Schuman était né à Luxembourg, non loin des frontières du Grand-Duché avec la France et l’Allemagne. En fait, la région qui est aujourd’hui française était occupée par les forces de Bismarck. C’est la raison pour laquelle le père de Schuman avait déménagé au Luxembourg, pour ne pas être sous les Allemands. Mais Schuman, lui-même, a été éduqué principalement en Allemagne. A la fin de la première Guerre mondiale, lorsque ces régions ont été rendues aux Français, Schuman décida de devenir Français. En réalité, il a dû changer de nationalité cinq fois durant sa vie. Il était un croyant très fervent, ayant même considéré devenir moine. Cependant, d’autres amis l’encouragèrent en lui disant : « Non ! La prochaine génération de saints portera des costumes cravates. » Robert Schuman se retrouva donc élu au Parlement français. 

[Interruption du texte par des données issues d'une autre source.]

def staThrough : List (Instr × (State → Res Addr)) :=
  [(.staZp, eaZp), (.staZpX, eaZpIndexed (·.x)), (.staAbs, eaAbs),
    (.staAbsX, eaAbsIndexedWrite (·.x)), (.staAbsY, eaAbsIndexedWrite (·.y)), (.staIndX, eaIndX),
    (.staIndY, eaIndYWrite)]
def stxThrough : List (Instr × (State → Res Addr)) :=
  [(.stxZp, eaZp), (.stxZpY, eaZpIndexed (·.y)), (.stxAbs, eaAbs)]
def styThrough : List (Instr × (State → Res Addr)) :=
  [(.styZp, eaZp), (.styZpX, eaZpIndexed (·.x)), (.styAbs, eaAbs)]
def aslThrough : List (Instr × (State → Res Addr)) :=
  [(.aslZp, eaZp), (.aslZpX, eaZpIndexed (·.x)), (.aslAbs, eaAbs),
    (.aslAbsX, eaAbsIndexedWrite (·.x))]
def lsrThrough : List (Instr × (State → Res Addr)) :=
  [(.lsrZp, eaZp), (.lsrZpX, eaZpIndexed (·.x)), (.lsrAbs, eaAbs),
    (.lsrAbsX, eaAbsIndexedWrite (·.x))]
def rolThrough : List (Instr × (State → Res Addr)) :=
  [(.rolZp, eaZp), (.rolZpX, eaZpIndexed (·.x)), (.rolAbs, eaAbs),
    (.rolAbsX, eaAbsIndexedWrite (·.x))]
def rorThrough : List (Instr × (State → Res Addr)) :=
  [(.rorZp, eaZp), (.rorZpX, eaZpIndexed (·.x)), (.rorAbs, eaAbs),
    (.rorAbsX, eaAbsIndexedWrite (·.x))]
def incThrough : List (Instr × (State → Res Addr)) :=
  [(.incZp, eaZp), (.incZpX, eaZpIndexed (·.x)), (.incAbs, eaAbs),
    (.incAbsX, eaAbsIndexedWrite (·.x))]
def decThrough : List (Instr × (State → Res Addr)) :=
  [(.decZp, eaZp), (.decZpX, eaZpIndexed (·.x)), (.decAbs, eaAbs),
    (.decAbsX, eaAbsIndexedWrite (·.x))]

/-- The write and rmw kinds, each with the pipeline its meaning takes the stored-to address from
(40_pipelines.md R114). -/
def storesThrough : List (Instr × (State → Res Addr)) :=
  staThrough ++ stxThrough ++ styThrough ++ aslThrough ++ lsrThrough ++
    rolThrough ++ rorThrough ++ incThrough ++ decThrough

end Sys2Proof.Machine
end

Il a été le premier député à être arrêté par la Gestapo, après l’invasion allemande de la France, parce qu’il était une menace pour eux, étant un homme de grande réputation et d’intégrité. Il fut placé en isolement cellulaire pendant sept mois. Etant un homme de prière, il savait ce qu’il devait faire de cet isolement. Récemment, j’ai pu parler avec un journaliste avec qui il avait travaillé. Il m’expliqua qu’il avait vu les lettres que Robert Schuman avait envoyé en contrebande aux combattants clandestins en France pour leurs dire : « Nous, les Français, aurons besoin d’apprendre à aimer et à pardonner les Allemands pour reconstruire l’Europe après la guerre. » Ceci montre la stature de cet homme durant son emprisonnement. Il parlait du besoin d’amour et de pardon après la guerre. Il a ensuite réussi à s’évader et à atteindre la France libre, où il a du passer dans la clandestinité lorsque les Allemands ont finalement occupé le sud libre. C’est là qu’il a eu le temps de penser à comment reconstruire l’Europe après la guerre.

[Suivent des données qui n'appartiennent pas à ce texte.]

-- ==== Sys2Proof/Tests/Slice0.lean ====
section
/-! SUPPORT. The model's own tests. Every expected result comes from spec/: the encodings of the instruction
rules, the vectors V<n> of 95_test_vectors.md, and the Example lines of the rules. Then a witness for each
statement that has hypotheses. -/

open Sys2Proof Sys2Proof.Machine

namespace Sys2Proof.Tests

/-! ### Ill-formed terms are refused -/

theorem test_wf_refuses_an_operand_on_f1 :
    Encoded.wf ⟨.tax, .byte 0x00⟩ = false ∧ Encoded.wf ⟨.aslA, .addr 0x0000⟩ = false := by decide
theorem test_wf_refuses_f2_without_its_byte :
    Encoded.wf ⟨.ldaImm, .none⟩ = false ∧ Encoded.wf ⟨.bne, .addr 0x0000⟩ = false := by decide
theorem test_wf_refuses_f3_without_its_word :
    Encoded.wf ⟨.jsr, .none⟩ = false ∧ Encoded.wf ⟨.staAbs, .byte 0x00⟩ = false := by decide

/-! ### Decoding: each opcode byte from the Encoding of its own rule -/

/-- Each word decodes to its instruction, with no byte left over. -/
abbrev decodesAll (l : List (List Byte × Encoded)) : Bool :=
  l.all fun p => decide (decode p.1 = .ok (p.2, []))

theorem test_decode_loads :
  decodesAll
    [([0xA9, 0x80], ⟨.ldaImm, .byte 0x80⟩), ([0xA5, 0x80], ⟨.ldaZp, .byte 0x80⟩),
      ([0xB5, 0x80], ⟨.ldaZpX, .byte 0x80⟩), ([0xAD, 0x34, 0x12], ⟨.ldaAbs, .addr 0x1234⟩),
      ([0xBD, 0x34, 0x12], ⟨.ldaAbsX, .addr 0x1234⟩), ([0xB9, 0x34, 0x12], ⟨.ldaAbsY, .addr 0x1234⟩),
      ([0xA1, 0x80], ⟨.ldaIndX, .byte 0x80⟩), ([0xB1, 0x80], ⟨.ldaIndY, .byte 0x80⟩),
      ([0xA2, 0x80], ⟨.ldxImm, .byte 0x80⟩), ([0xA6, 0x80], ⟨.ldxZp, .byte 0x80⟩),
      ([0xB6, 0x80], ⟨.ldxZpY, .byte 0x80⟩), ([0xAE, 0x34, 0x12], ⟨.ldxAbs, .addr 0x1234⟩),
      ([0xBE, 0x34, 0x12], ⟨.ldxAbsY, .addr 0x1234⟩), ([0xA0, 0x80], ⟨.ldyImm, .byte 0x80⟩),
      ([0xA4, 0x80], ⟨.ldyZp, .byte 0x80⟩), ([0xB4, 0x80], ⟨.ldyZpX, .byte 0x80⟩),
      ([0xAC, 0x34, 0x12], ⟨.ldyAbs, .addr 0x1234⟩), ([0xBC, 0x34, 0x12], ⟨.ldyAbsX, .addr 0x1234⟩)] = true := by decide

theorem test_decode_stores :
  decodesAll
    [([0x85, 0x80], ⟨.staZp, .byte 0x80⟩), ([0x95, 0x80], ⟨.staZpX, .byte 0x80⟩),
      ([0x8D, 0x34, 0x12], ⟨.staAbs, .addr 0x1234⟩), ([0x9D, 0x34, 0x12], ⟨.staAbsX, .addr 0x1234⟩),
      ([0x99, 0x34, 0x12], ⟨.staAbsY, .addr 0x1234⟩), ([0x81, 0x80], ⟨.staIndX, .byte 0x80⟩),
      ([0x91, 0x80], ⟨.staIndY, .byte 0x80⟩), ([0x86, 0x80], ⟨.stxZp, .byte 0x80⟩),
      ([0x96, 0x80], ⟨.stxZpY, .byte 0x80⟩), ([0x8E, 0x34, 0x12], ⟨.stxAbs, .addr 0x1234⟩),
      ([0x84, 0x80], ⟨.styZp, .byte 0x80⟩), ([0x94, 0x80], ⟨.styZpX, .byte 0x80⟩),
      ([0x8C, 0x34, 0x12], ⟨.styAbs, .addr 0x1234⟩)] = true := by decide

Il a réalisé qu’il fallait un nouveau cadre de pensée. Un nouvel ordre était nécessaire. L’ancien ordre avait duré jusqu’au Traité de Westphalie à Münster en 1648, après la Guerre de Trente ans et la Guerre des Quatre-Vingts ans. C’est alors que le nouvel ordre d’états-nations fut mis en place. Ce système d’alliances rivales avait porté à plusieurs guerres avec la France et l’Allemagne se battant comme des chats de gouttières au cœur de tout ça. 

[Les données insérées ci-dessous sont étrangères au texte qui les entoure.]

-- ==== Sys2Proof/Machine/Frames.lean ====
section
/-!
DEFINITION. What the configuration frames say: units, selections, and who drives whom (R59, R86 to R112, R148, R168, R210,
R228, R254, R281, R282, R342, R386, R439).
-/

namespace Sys2Proof.Machine.Frames

/-- The fabric frames: frame `minor` of column `col` of region r at 768 r + 24 col + minor. -/
abbrev FrameMap := Table (BitVec 4096)

/-- A region's border as a path crosses it: the region, and whether the path leaves it. -/
abbrev Cross := Nat × Bool

/-- The number of a frame. -/
def key (r col minor : Nat) : Nat := 768 * r + 24 * col + minor

/-- A frame's payload. -/
def frame (f : FrameMap) (r col minor : Nat) : Nat := (Table.get (fun _ => 0) f (key r col minor)).toNat

/-- `n` bits from bit `p` of the concatenated payloads of a column (R281). -/
def colBits (f : FrameMap) (r x p n : Nat) : Nat :=
  let m := p / 4096
  let o := p % 4096
  let lo := frame f r x m >>> o
  (if o + n ≤ 4096 then lo else lo ||| (frame f r x (m + 1) <<< (4096 - o))) % 2 ^ n

/-- `n` bits from byte `b` of the region frame of column `col` (R282). -/
def regionBits (f : FrameMap) (r col b n : Nat) : Nat := (frame f r col 23 >>> (8 * b)) % 2 ^ n

/-- The unit uk of cluster y.x of region r, as a number. -/
def unitNo (r y x k : Nat) : Nat := ((r * 32 + y) * 32 + x) * 32 + k

/-- Bits [25:0] of a unit's configuration word (R59, R281). -/
def unitWord (f : FrameMap) (u : Nat) : Nat :=
  let k := u % 32
  let x := u / 32 % 32
  let y := u / 1024 % 32
  colBits f (u / 32768) x (2944 * y + 26 * k) 26

/-- Input `i` (0 for a, 3 for d) is used (R59). -/
def inputUsed (w i : Nat) : Bool := (w >>> (2 * i)) % 4 == 0

/-- The value a tied input contributes (R59, R61). -/
def inputTied (w i : Nat) : Bool := (w >>> (2 * i)) % 4 == 2

/-- TMODE: 0 Empty, 1 Token-0, 2 Token-1, 3 Transparent (R63). -/
def tokenMode (w : Nat) : Nat := (w >>> 8) % 4

/-- TABLE[i] (R61). -/
def lut (w i : Nat) : Bool := (w >>> (10 + i)) % 2 == 1

/-- The candidate that a selection field picks (R94): none when no group, or more than one, is enabled. -/
def candidateOf (v : Nat) : Option Nat :=
  ((List.range 8).find? fun g => v / 8 == 2 ^ g).map fun g => 8 * g + v % 8

/-- The candidate that sink `s` of a cluster selects (R94, R281). -/
def selected (f : FrameMap) (r y x s : Nat) : Option Nat :=
  candidateOf (colBits f r x (2944 * y + 832 + 11 * s) 11)

/-- The arrival slot that candidate `c`, 32 to 63, of sink `s` is (R95). -/
def arrivalOf (s c : Nat) : Nat :=
  let d := c - 32
  if s < 128 then
    if s % 2 = 0 then (if d < 28 then d else 56 + (d - 28)) else (if d < 28 then 28 + d else 60 + (d - 28))
  else
    let dir := (s - 128) / 14
    if d < 14 then 14 * dir + d
    else if d < 28 then 14 * ((dir + 1) % 4) + (d - 14)
    else (if dir < 2 then 56 else 60) + (d - 28)

/-- The length of a line (R90). -/
def lineLength (m : Nat) : Nat := if m % 14 < 8 then 1 else if m % 14 < 12 then 4 else 16

/-- The cluster `steps` away along direction `dir` (0 north, 1 east, 2 south, 3 west), within its die (R87, R91). -/
def walk (r y x dir steps : Nat) (back : Bool) : Option (Nat × Nat × Nat) :=
  let gy := 32 * (r % 128 / 16) + y
  let gx := 32 * (r % 16) + x
  let d := if back then (dir + 2) % 4 else dir
  let p : Option (Nat × Nat) :=
    match d with
    | 0 => if gy < steps then none else some (gy - steps, gx)
    | 1 => if gx + steps < 512 then some (gy, gx + steps) else none
    | 2 => if gy + steps < 256 then some (gy + steps, gx) else none
    | _ => if gx < steps then none else some (gy, gx - steps)
  p.map fun q => (128 * (r / 128) + 16 * (q.1 / 32) + q.2 / 32, q.1 % 32, q.2 % 32)

/-- The two dies adjacent to a die, in order of number (R21). -/
def adjacent (d : Nat) : Nat × Nat := if d = 0 ∨ d = 3 then (1, 2) else (0, 3)

/-- The die that a region's owned die-link channel `j` comes from (R282). -/
def linkFrom (r j : Nat) : Nat := if j < 64 then (adjacent (r / 128)).1 else (adjacent (r / 128)).2

/-- The owned channel that is channel `k` arriving at die `d` from die `src` (R107, R282): its region and number. -/
def ownedOf (d src k : Nat) : Nat × Nat :=
  (128 * d + k / 64, k % 64 + (if (adjacent d).1 = src then 0 else 64))

/-- What a die-link channel's source multiplexer selects (R108, R282): an outbound vertical channel of a region, or the
last stage of another die-link channel. -/
inductive LinkSource
  | outbound (r c : Nat)
  | through (r j : Nat)
deriving DecidableEq, Repr

/-- The source of owned channel `j` of region r (R282). -/
def linkSource (f : FrameMap) (r j : Nat) : Option LinkSource :=
  let v := regionBits f r 1 (4 * j) 32
  let sd := linkFrom r j
  match v >>> 30 with
  | 1 => some (.outbound (128 * sd + (v >>> 8) % 128) (v % 256))
  | 2 =>
    let other := if (adjacent sd).1 = r / 128 then (adjacent sd).2 else (adjacent sd).1
    let o := ownedOf sd other (v % 8192)
    some (.through o.1 o.2)
  | _ => none

/-- The outbound channel that block input `e` of region r selects (R282). -/
def blockInput (f : FrameMap) (r e : Nat) : Option Nat :=
  let v := regionBits f r (2 + e / 256) (2 * (e % 256)) 16
  if (v >>> 8) % 2 = 1 then some (v % 256) else none

/-- The multiplexer of inbound channel `c` of region r: its KIND and low bits (R282). -/
def inboundMux (f : FrameMap) (r c : Nat) : Nat × Nat :=
  let v := regionBits f r 0 (2 * c) 16
  (v >>> 14, v % 16384)

/-- The mode of a bank's port (R170, R282): 0 off, 1 read-only, 2 read-write. -/
def portMode (f : FrameMap) (n : Nat) (portB : Bool) : Nat :=
  (regionBits f (n / 4) 6 64 16 >>> (4 * (n % 4) + (if portB then 2 else 0))) % 4

/-- The cluster row of a bank's port (R168). -/
def portRow (n : Nat) (portB : Bool) : Nat := 4 * (n % 4) + (if portB then 3 else 1)

/-- The channel at arrival slot 56 + j of a cluster (R102, R148, R168, R228), with the border it crosses. -/
def specialArrival (f : FrameMap) (r y x j : Nat) : Option (Chan × List Cross) :=
  if y = 16 then
    if 31 ≤ x then none
    else
      let m := inboundMux f r (8 * x + j)
      match m.1 with
      | 1 => some (.link (Fin.ofNat 512 r) (Fin.ofNat 128 m.2) 3, [(r, false)])
      | 2 => some (.block (Fin.ofNat 512 r) (Fin.ofNat 4096 m.2), [(r, false)])
      | _ => none
  else if y = 24 then
    if x % 2 = 0 ∧ j = 0 then some (.gate (Fin.ofNat 8192 (16 * r + x / 2)), []) else none
  else if y = 30 then
    if 8 * x + j ≤ 64 then some (.traceResp (Fin.ofNat 512 r) (Fin.ofNat 65 (8 * x + j)), []) else none
  else if y < 16 ∧ y % 2 = 1 then
    if 8 * x + j < 68 then
      some (.bankResp (Fin.ofNat 2048 (4 * r + y / 4)) (y % 4 == 3) (Fin.ofNat 68 (8 * x + j)), [])
    else none
  else none

/-- The channel that sink `s` of a cluster takes, followed back through line starts, with the borders crossed from
source to sink (R92, R93, R95). `fuel` bounds the number of lines followed. -/
def source (f : FrameMap) : Nat → Nat → Nat → Nat → Nat → Option (Chan × List Cross)
  | 0, _, _, _, _ => none
  | fuel + 1, r, y, x, s =>
    match selected f r y x s with
    | none => none
    | some c =>
      if c < 32 then some (.unit (Fin.ofNat 16777216 (unitNo r y x c)), [])
      else
        let a := arrivalOf s c
        if 56 ≤ a then specialArrival f r y x (a - 56)
        else
          match walk r y x (a / 14) (lineLength a) true with
          | none => none
          | some (r', y', x') =>
            (source f fuel r' y' x' (128 + a)).map fun p =>
              (p.1, if r' = r then p.2 else p.2 ++ [(r', true), (r, false)])

/-- The number of line starts of the package bounds every path. -/
def lines : Nat := 29360128

/-- The channel on outbound vertical channel `c` of region r (R102). -/
def outbound (f : FrameMap) (r c : Nat) : Option (Chan × List Cross) :=
  (source f lines r 16 (c / 8) (184 + c % 8)).map fun p => (p.1, p.2 ++ [(r, true)])

/-- The block inputs `base` to `base + n - 1` of region r that have a selection, numbered from 0. -/
def blockInputs (f : FrameMap) (r base n : Nat) : List (Nat × Option (Chan × List Cross)) :=
  (List.range n).filterMap fun i => (blockInput f r (base + i)).map fun c => (i, outbound f r c)

/-- The used inputs of a taker: the number of each and the channel it takes, none where it has no driver. -/
def inputs (f : FrameMap) (k : Taker) : List (Nat × Option (Chan × List Cross)) :=
  match k with
  | .unit u =>
    let w := unitWord f u
    (List.range 4).filterMap fun i =>
      if inputUsed w i then
        some (i, source f lines (u / 32768) (u / 1024 % 32) (u / 32 % 32) (4 * (u % 32) + i))
      else none
  | .gate g => [(0, source f lines (g / 16) 24 (2 * (g % 16)) 184)]
  | .link r j k =>
    if k.val = 0 then
      [(0, match linkSource f r j with
        | some (.outbound r' c) => outbound f r' c
        | some (.through r' j') => some (.link (Fin.ofNat 512 r') (Fin.ofNat 128 j') 3, [])
        | none => none)]
    else [(0, some (.link r j (Fin.ofNat 4 (k.val - 1)), []))]
  | .bankPort n b =>
    let m := portMode f n b
    let used := if m = 1 then 15 else if m = 2 then 79 else 0
    (List.range used).map fun j => (j, source f lines (n / 4) (portRow n b) (j / 8) (184 + j % 8))
  | .traceWrite r => (List.range 64).map fun j => (j, source f lines r 28 (j / 8) (184 + j % 8))
  | .traceRead r => [(0, source f lines r 30 0 184)]
  | .queuePort p => blockInputs f (p / 2) (0x80 * (p % 2)) 79
  | .enginePort r => blockInputs f r 0x100 64
  | .hostPort r => blockInputs f r 0x380 64
  | .laneSlice n s => blockInputs f (8 * n + s) 0x200 (if s.val = 0 then 0x9C else 0x82)
  | .pinOut p => blockInputs f (4 * (p / 3)) (0x300 + 4 * (p % 3)) 1
  | .pinOe p => blockInputs f (4 * (p / 3)) (0x301 + 4 * (p % 3)) 1
  | .userEvent r => blockInputs f r 0x3C0 1
  | .collar _ _ | .nowhere => []

/-- The taker that block input `e` of region r belongs to, if the input is assigned to the region (R282). -/
def blockTaker (r e : Nat) : Option Taker :=
  if e < 0x4F then some (.queuePort (Fin.ofNat 1024 (2 * r)))
  else if 0x80 ≤ e ∧ e < 0xCF then some (.queuePort (Fin.ofNat 1024 (2 * r + 1)))
  else if 0x100 ≤ e ∧ e < 0x140 then some (.enginePort (Fin.ofNat 512 r))
  else if 0x200 ≤ e ∧ e < 0x29C ∧ r % 8 < 4 ∧ (e < 0x282 ∨ r % 8 = 0) then
    some (.laneSlice (Fin.ofNat 64 (r / 8)) (Fin.ofNat 4 (r % 8)))
  else if 0x300 ≤ e ∧ e < 0x30C ∧ e % 4 < 2 ∧ r % 4 = 0 then
    let p := Fin.ofNat 384 (3 * (r / 4) + (e - 0x300) / 4)
    some (if e % 4 = 0 then .pinOut p else .pinOe p)
  else if 0x380 ≤ e ∧ e < 0x3C0 then some (.hostPort (Fin.ofNat 512 r))
  else if e = 0x3C0 then some (.userEvent (Fin.ofNat 512 r))
  else none

/-- Block output `n` is assigned to region r (R282, R342, R386, R439). -/
def blockAssigned (r n : Nat) : Bool :=
  decide (n < 0x46) || (decide (0x80 ≤ n) && decide (n < 0xC6)) || (decide (0x100 ≤ n) && decide (n < 0x140)) ||
  (decide (r % 8 < 4) && ((decide (0x200 ≤ n) && decide (n < 0x284)) ||
    (r % 8 == 0 && (n == 0x284 || (decide (0x288 ≤ n) && decide (n < 0x2D8)))))) ||
  (r % 4 == 0 && (n == 0x300 || n == 0x304 || n == 0x308)) || (decide (0x380 ≤ n) && decide (n < 0x3C0))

Schuman considérait que la démocratie venait des enseignements de Christ : le principe d’égalité, la pratique de l’amour fraternel, la liberté individuelle et le respect pour les droits de l’individu. Il disait : « La démocratie sera chrétienne ou elle ne sera pas. Une démocratie antichrétienne sera une parodie qui sombrera dans la tyrannie ou dans l’anarchie. » Des citations de ce genre sont plutôt politiquement incorrectes dans notre monde occidental d’aujourd’hui. Mais c’était le cœur de la compréhension de Schuman de ce qu’il devait se produire en Europe. 

Aimer son prochain comme soi-même était un principe démocratique, lequel appliqué aux nations, signifiait être préparé à servir et à aimer les peuples voisins. Qu’est-ce que cela signifiait en politique internationale, en particulier pour les Français et les Allemands ? Si le Christianisme enseignait que nous étions enfants du même Dieu, malgré la race, la couleur, le statut social ou la profession, alors les états aussi devaient être traités comme étant égaux. La loi universelle de l’amour et de la charité faisait de tout homme notre prochain, continuait-il. Même les relations sociales dans le monde chrétien ont été basées sur ceci depuis lors. 

Appliqués à la communauté des peuples, le pardon et la réconciliation, même avec ceux qui sont actuellement nos ennemis, étaient des impératifs chrétiens. La vision européenne et l’histoire européenne étaient profondément enracinée dans l’histoire chrétienne, croyait-il. Si nous nous coupons de ces racines, nous nous coupons de ces fondations d’égalité, de dignité humaine, de tolérance et de compassion. Donc, sa vision pour l’Europe était qu’il fallait une communauté de peuples profondément enracinée dans les valeurs chrétiennes.